More choices in Medicare will cause more headaches and confusion for seniors. Why not simply shore up the existing program, and assure beneficiaries they will get the coverage they have planned for?
This plan actually simplifies the Medicare system. Currently, beneficiaries are forced to navigate a system the government has prescribed for them – not one they’ve picked to best suit their health care needs. Medicare poorly targets its benefits, as it overpays in many areas and significantly underpays in other areas. By targeting Medicare resources specifically to the needs of seniors, Medicare can be much more effective and responsive in ensuring health security for America’s seniors. Instead of the government deciding what type of care each beneficiary should receive, beneficiaries will be able to decide for themselves — similar to the way Members of Congress and Federal employees choose their health care coverage.
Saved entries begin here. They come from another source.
-- ==== Sys2Proof/Laws/KeepsCodec.lean ====
section
/-! SUPPORT. What every operation of Codec keeps. -/

namespace Sys2Proof.Machine

theorem setJobNext_keeps {z : State} {d : Nat} {bg : Bool} {i : Nat} {s : State} (h : Keeps z s) : Keeps z (setJobNext
    d bg i s) :=
  (Keeps.update h)

theorem advanceTail_keeps {z : State} {d : Nat} {bg : Bool} {x2 : Nat} {x3 : State} (h : Keeps z x3) : Keeps z
    (advanceTail d bg x2 x3) := by
  fun_induction advanceTail d bg x2 x3 <;> repeat' first
    | assumption
    | apply_assumption
    | with_reducible first | apply setJobNext_keeps | apply wr_keeps | apply keeps_ite
    | with_reducible apply Keeps.update

theorem completeJob_keeps {z : State} {d : Nat} {bg : Bool} {slot : Nat} {status : Nat} {tag : Nat} {done : Nat}
    {lines : Nat} {bytes : Nat} {fail : Nat} {reason : Nat} {s : State} (h : Keeps z s) : Keeps z (completeJob d bg slot
    status tag done lines bytes fail reason s) :=
  (advanceTail_keeps (Keeps.update (evtMask_keeps (wr_keeps (putWord_keeps (putWord_keeps (putWord_keeps
    (putWord_keeps (putWord_keeps (putWord_keeps (putWord_keeps (putWord_keeps (putWord_keeps h)))))))))))))

theorem abortQueued_keeps {z : State} {d : Nat} {tag : Nat} {bg : Bool} {x3 : List Nat} {x4 : State} (h : Keeps z x4)
    : Keeps z (abortQueued d tag bg x3 x4) := by
  fun_induction abortQueued d tag bg x3 x4 <;> first | exact Keeps.update (by assumption) | grind [completeJob_keeps]

theorem buffersUndefined_keeps {z : State} {d : Nat} {list : Nat} {x2 : Nat} {buf : Nat} {pos : Nat} {x5 : State} (h :
    Keeps z x5) : Keeps z (buffersUndefined d list x2 buf pos x5) := by
  fun_induction buffersUndefined d list x2 buf pos x5 <;> first | exact Keeps.update (by assumption) | grind [freeBytes_keeps, memWrite_keeps]

theorem setJob_keeps {z : State} {d : Nat} {n : Nat} {j : Option Job} {s : State} (h : Keeps z s) : Keeps z (setJob d
    n j s) :=
  (Keeps.update h)

theorem endJob_keeps {z : State} {d : Nat} {n : Nat} {status : Nat} {fail : Nat} {reason : Nat} {s : State} (h : Keeps
    z s) : Keeps z (endJob d n status fail reason s) := by
  have e := Eq.refl @endJob; conv_rhs at e => delta endJob
  rw [e]
  (try dsimp only)
  split <;> (try dsimp only)
  exacts [h, (completeJob_keeps (setJob_keeps (keeps_ite h (buffersUndefined_keeps h))))]

theorem abortRunning_keeps {z : State} {d : Nat} {tag : Nat} {x2 : List Nat} {x3 : State} (h : Keeps z x3) : Keeps z
    (abortRunning d tag x2 x3) := by
  fun_induction abortRunning d tag x2 x3 <;> first | exact Keeps.update (by assumption) | grind [endJob_keeps]

theorem bufEntry_keeps {z : State} {d : Nat} {list : Nat} {i : Nat} {s : State} (h : Keeps z s) : Keeps z (bufEntry d
    list i s).2 :=
  (keeps_ite1 h (by (try dsimp only); split <;> (try dsimp only); exacts [(Keeps.ofPair (by assumption)
    (agentRead_keeps h)), (Keeps.ofPair (by assumption) (agentRead_keeps h)), (Keeps.ofPair (by assumption)
    (agentRead_keeps h))]))

theorem streamStart_keeps {z : State} {q : JobDesc} {j : Job} {s : State} (h : Keeps z s) : Keeps z (streamStart q j
    s).2 :=
  (keeps_ite1 h (keeps_ite1 (drawFree_keeps h) h))

theorem jobPut_keeps {z : State} {d : Nat} {a : Nat} {bs : List Sys2Proof.Byte} {s : State} (h : Keeps z s) : Keeps z
    (jobPut d a bs s).2 :=
  (keeps_ite1 h (agentWrite_keeps h))

theorem declareResident_keeps {z : State} {d : Nat} {fsn : Nat} {l : Nat} {count : Nat} {s : State} (h : Keeps z s) :
    Keeps z (declareResident d fsn l count s) := by
  have e := Eq.refl @declareResident; conv_rhs at e => delta declareResident
  rw [e]
  (try dsimp only)
  split <;> (try dsimp only)
  exacts [(setPlane_keeps h), (by (try dsimp only); split <;> (try dsimp only); exacts [(Keeps.update h), (Keeps.update h)])]

theorem jobDeclare_keeps {z : State} {d : Nat} {q : JobDesc} {done : Nat} {s : State} (h : Keeps z s) : Keeps z
    (jobDeclare d q done s) :=
  (keeps_ite (declareResident_keeps h) h)

theorem carryJobEnd_keeps {z : State} {d : Nat} {n : Nat} {j : Job} {q : JobDesc} {s : State} (h : Keeps z s) : Keeps
    z (carryJobEnd d n j q s) :=
  (keeps_ite (endJob_keeps (jobDeclare_keeps (keeps_ite1 (jobPut_keeps (streamStart_keeps h)) h))) (endJob_keeps
    (keeps_ite1 (jobPut_keeps (streamStart_keeps h)) h)))

theorem compFenced_keeps {z : State} {d : Nat} {n : Nat} {s : State} (h : Keeps z s) : Keeps z (compFenced d n s) :=
  (endJob_keeps (evt_keeps h))

theorem wholePlace_keeps {z : State} {d : Nat} {list : Nat} {align : Bool} {x3 : Nat} {buf : Nat} {pos : Nat} {n :
    Nat} {x7 : State} (h : Keeps z x7) : Keeps z (wholePlace d list align x3 buf pos n x7).2 := by
  fun_induction wholePlace d list align x3 buf pos n x7 <;> first | exact Keeps.update (by assumption) | grind [bufEntry_keeps]

theorem streamPlaces_keeps {z : State} {d : Nat} {list : Nat} {x2 : Nat} {buf : Nat} {pos : Nat} {n : Nat} {x6 :
    State} (h : Keeps z x6) : Keeps z (streamPlaces d list x2 buf pos n x6).2 := by
  fun_induction streamPlaces d list x2 buf pos n x6 <;> first | exact Keeps.update (by assumption) | grind [bufEntry_keeps]

theorem writePieces_keeps {z : State} {d : Nat} {x1 : List (Nat × Nat)} {x2 : List Sys2Proof.Byte} {x3 : State} (h :
    Keeps z x3) : Keeps z (writePieces d x1 x2 x3).2 := by
  fun_induction writePieces d x1 x2 x3 <;> first | exact Keeps.update (by assumption) | grind [jobPut_keeps]

theorem placeOutput_keeps {z : State} {d : Nat} {n : Nat} {j : Job} {q : JobDesc} {lines : Nat} {out : List
    Sys2Proof.Byte} {carry : Bool} {s : State} (h : Keeps z s) : Keeps z (placeOutput d n j q lines out carry s) := by
  have e := Eq.refl @placeOutput; conv_rhs at e => delta placeOutput
  rw [e]
  (try dsimp only)
  split <;> (try dsimp only)
  exacts [(endJob_keeps (Keeps.ofPair (by assumption) (keeps_ite1 (wholePlace_keeps h) (streamPlaces_keeps h)))), (by (try dsimp only); split <;> (try dsimp only); exacts [(endJob_keeps (Keeps.ofPair (by assumption) (writePieces_keeps (Keeps.ofPair (by assumption) (keeps_ite1 (wholePlace_keeps h) (streamPlaces_keeps h)))))), (keeps_ite (endJob_keeps (keeps_ite1 (jobPut_keeps (Keeps.ofPair (by assumption) (writePieces_keeps (Keeps.ofPair (by assumption) (keeps_ite1 (wholePlace_keeps h) (streamPlaces_keeps h)))))) (Keeps.ofPair (by assumption) (writePieces_keeps (Keeps.ofPair (by assumption) (keeps_ite1 (wholePlace_keeps h) (streamPlaces_keeps h))))))) (keeps_ite (keeps_ite (setJob_keeps (keeps_ite1 (jobPut_keeps (Keeps.ofPair (by assumption) (writePieces_keeps (Keeps.ofPair (by assumption) (keeps_ite1 (wholePlace_keeps h) (streamPlaces_keeps h)))))) (Keeps.ofPair (by assumption) (writePieces_keeps (Keeps.ofPair (by assumption) (keeps_ite1 (wholePlace_keeps h) (streamPlaces_keeps h))))))) (jobDeclare_keeps (setJob_keeps (keeps_ite1 (jobPut_keeps (Keeps.ofPair (by assumption) (writePieces_keeps (Keeps.ofPair (by assumption) (keeps_ite1 (wholePlace_keeps h) (streamPlaces_keeps h)))))) (Keeps.ofPair (by assumption) (writePieces_keeps (Keeps.ofPair (by assumption) (keeps_ite1 (wholePlace_keeps h) (streamPlaces_keeps h))))))))) (keeps_ite (carryJobEnd_keeps (keeps_ite (setJob_keeps (keeps_ite1 (jobPut_keeps (Keeps.ofPair (by assumption) (writePieces_keeps (Keeps.ofPair (by assumption) (keeps_ite1 (wholePlace_keeps h) (streamPlaces_keeps h)))))) (Keeps.ofPair (by assumption) (writePieces_keeps (Keeps.ofPair (by assumption) (keeps_ite1 (wholePlace_keeps h) (streamPlaces_keeps h))))))) (jobDeclare_keeps (setJob_keeps (keeps_ite1 (jobPut_keeps (Keeps.ofPair (by assumption) (writePieces_keeps (Keeps.ofPair (by assumption) (keeps_ite1 (wholePlace_keeps h) (streamPlaces_keeps h)))))) (Keeps.ofPair (by assumption) (writePieces_keeps (Keeps.ofPair (by assumption) (keeps_ite1 (wholePlace_keeps h) (streamPlaces_keeps h)))))))))) (endJob_keeps (keeps_ite (setJob_keeps (keeps_ite1 (jobPut_keeps (Keeps.ofPair (by assumption) (writePieces_keeps (Keeps.ofPair (by assumption) (keeps_ite1 (wholePlace_keeps h) (streamPlaces_keeps h)))))) (Keeps.ofPair (by assumption) (writePieces_keeps (Keeps.ofPair (by assumption) (keeps_ite1 (wholePlace_keeps h) (streamPlaces_keeps h))))))) (jobDeclare_keeps (setJob_keeps (keeps_ite1 (jobPut_keeps (Keeps.ofPair (by assumption) (writePieces_keeps (Keeps.ofPair (by assumption) (keeps_ite1 (wholePlace_keeps h) (streamPlaces_keeps h)))))) (Keeps.ofPair (by assumption) (writePieces_keeps (Keeps.ofPair (by assumption) (keeps_ite1 (wholePlace_keeps h) (streamPlaces_keeps h)))))))))))))])]

theorem readDbf_keeps {z : State} {a : Nat} {len : Nat} {stride : Nat} {left : Nat} {s : State} (h : Keeps z s) :
    Keeps z (readDbf a len stride left s).2 := by
  have e := Eq.refl @readDbf; conv_rhs at e => delta readDbf
  rw [e]
  (try dsimp only)
  split <;> (try dsimp only)
  exacts [(Keeps.ofPair (by assumption) (agentRead_keeps h)), (Keeps.ofPair (by assumption) (agentRead_keeps h)), (by (try dsimp only); split <;> (try dsimp only); exacts [(by (try dsimp only); split <;> (try dsimp only); exacts [(Keeps.ofPair (by assumption) (keeps_ite1 (Keeps.ofPair (by assumption) (agentRead_keeps h)) (agentRead_keeps (Keeps.ofPair (by assumption) (agentRead_keeps h))))), (Keeps.ofPair (by assumption) (keeps_ite1 (Keeps.ofPair (by assumption) (agentRead_keeps h)) (agentRead_keeps (Keeps.ofPair (by assumption) (agentRead_keeps h))))), (by (try dsimp only); split <;> (try dsimp only); exacts [(Keeps.ofPair (by assumption) (keeps_ite1 (Keeps.ofPair (by assumption) (agentRead_keeps h)) (agentRead_keeps (Keeps.ofPair (by assumption) (agentRead_keeps h))))), (Keeps.ofPair (by assumption) (keeps_ite1 (Keeps.ofPair (by assumption) (agentRead_keeps h)) (agentRead_keeps (Keeps.ofPair (by assumption) (agentRead_keeps h)))))])]), (Keeps.ofPair (by assumption) (agentRead_keeps h))])]

theorem execJobAshlarDone_keeps {z : State} {d : Nat} {n : Nat} {s : State} (h : Keeps z s) : KeepsO z
    (execJobAshlarDone d n s) := by
  have e := Eq.refl @execJobAshlarDone; conv_rhs at e => delta execJobAshlarDone
  rw [e]
  (try dsimp only)
  split <;> (try dsimp only)
  exacts [(.next h), (keepsO_ite (.next h) (keepsO_ite (keepsO_ite (.next (endJob_keeps h)) (by (try dsimp only); split <;> (try dsimp only); exacts [(.next (endJob_keeps (Keeps.ofPair (by assumption) (agentRead_keeps h)))), (.next (endJob_keeps (Keeps.ofPair (by assumption) (agentRead_keeps h)))), (keepsO_ite (.next (placeOutput_keeps (Keeps.ofPair (by assumption) (agentRead_keeps h)))) (.next (placeOutput_keeps (Keeps.ofPair (by assumption) (agentRead_keeps h)))))])) (keepsO_ite (.next (endJob_keeps h)) (by (try dsimp only); split <;> (try dsimp only); exacts [(.next (endJob_keeps (Keeps.ofPair (by assumption) (agentRead_keeps h)))), (.next (endJob_keeps (Keeps.ofPair (by assumption) (agentRead_keeps h)))), (keepsO_ite (.next (endJob_keeps (Keeps.ofPair (by assumption) (agentRead_keeps h)))) (by (try dsimp only); split <;> (try dsimp only); exacts [(.next (endJob_keeps (Keeps.ofPair (by assumption) (readDbf_keeps (Keeps.ofPair (by assumption) (agentRead_keeps h)))))), (.next (endJob_keeps (Keeps.ofPair (by assumption) (readDbf_keeps (Keeps.ofPair (by assumption) (agentRead_keeps h)))))), (.next (placeOutput_keeps (Keeps.ofPair (by assumption) (readDbf_keeps (Keeps.ofPair (by assumption) (agentRead_keeps h))))))]))]))))]

theorem execJobStart_keeps {z : State} {d : Nat} {n : Nat} {s : State} (h : Keeps z s) : KeepsO z (execJobStart d n s)
    :=
  (keepsO_ite (by (try dsimp only); split <;> (try dsimp only); exacts [(.next h), (.next (keeps_ite (endJob_keeps
    (setJob_keeps (setJobNext_keeps h))) (keeps_ite (endJob_keeps (setJob_keeps (setJobNext_keeps h))) (setJob_keeps
    (setJobNext_keeps h)))))]) (.next h))

theorem jobAbort_keeps {z : State} {d : Nat} {tag : Nat} {s : State} (h : Keeps z s) : Keeps z (jobAbort d tag s) :=
  (abortQueued_keeps (abortQueued_keeps (abortRunning_keeps h)))

end Sys2Proof.Machine
end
CBO says that the average Medicare payment beneficiaries see when your program goes into effect is $6,500. How do you expect seniors to find a credible insurance plan for such a small amount?
The $6,500 figure cited by CBO represents the average amount the first group of beneficiaries who are eligible to participate in this new Medicare program could receive. A crucial element of my reform plan is the risk adjustment that is introduced into the Medicare program. Under this system, beneficiaries receive payments adjusted to reflect their health status and age, ensuring older and sicker seniors receive larger payments to accommodate their higher out of pocket costs. Since the first group receiving the Medicare payment will all be the same age when the new program begins, the average payment amount in the first year is lower than the fully phased in average of $11,000, as noted by CBO.
Is a $5,700 tax credit really enough for a family of four to buy insurance?
As a result of biases in the current tax code, Americans who receive their health benefits from their employer pay roughly 1/3 of the total health coverage costs, while their employer pays roughly 2/3. So if the total cost of an employee’s health plan is $15,000, the employer covers $10,000, while the employee pays $5,000 in annual premiums. Under the Roadmap, employees would be provided an advanceable, refundable tax credit - $5,700 for families – that will more than pay for an employee’s part of their health care premiums. Furthermore, employers will still be able to offer health coverage to their employees, untaxed. This means there is no incentive from a tax perspective for employers to change the way they offer health insurance. Employees will be able to use the overages to pay for preventative care, and can be rolled over annually.
Furthermore, redirecting the tax benefit from corporations to individuals and families will increase wages for hardworking Americans. By allowing for higher take-home pay combined with the new tax credit, the Roadmap would effectively increase workers’ wages.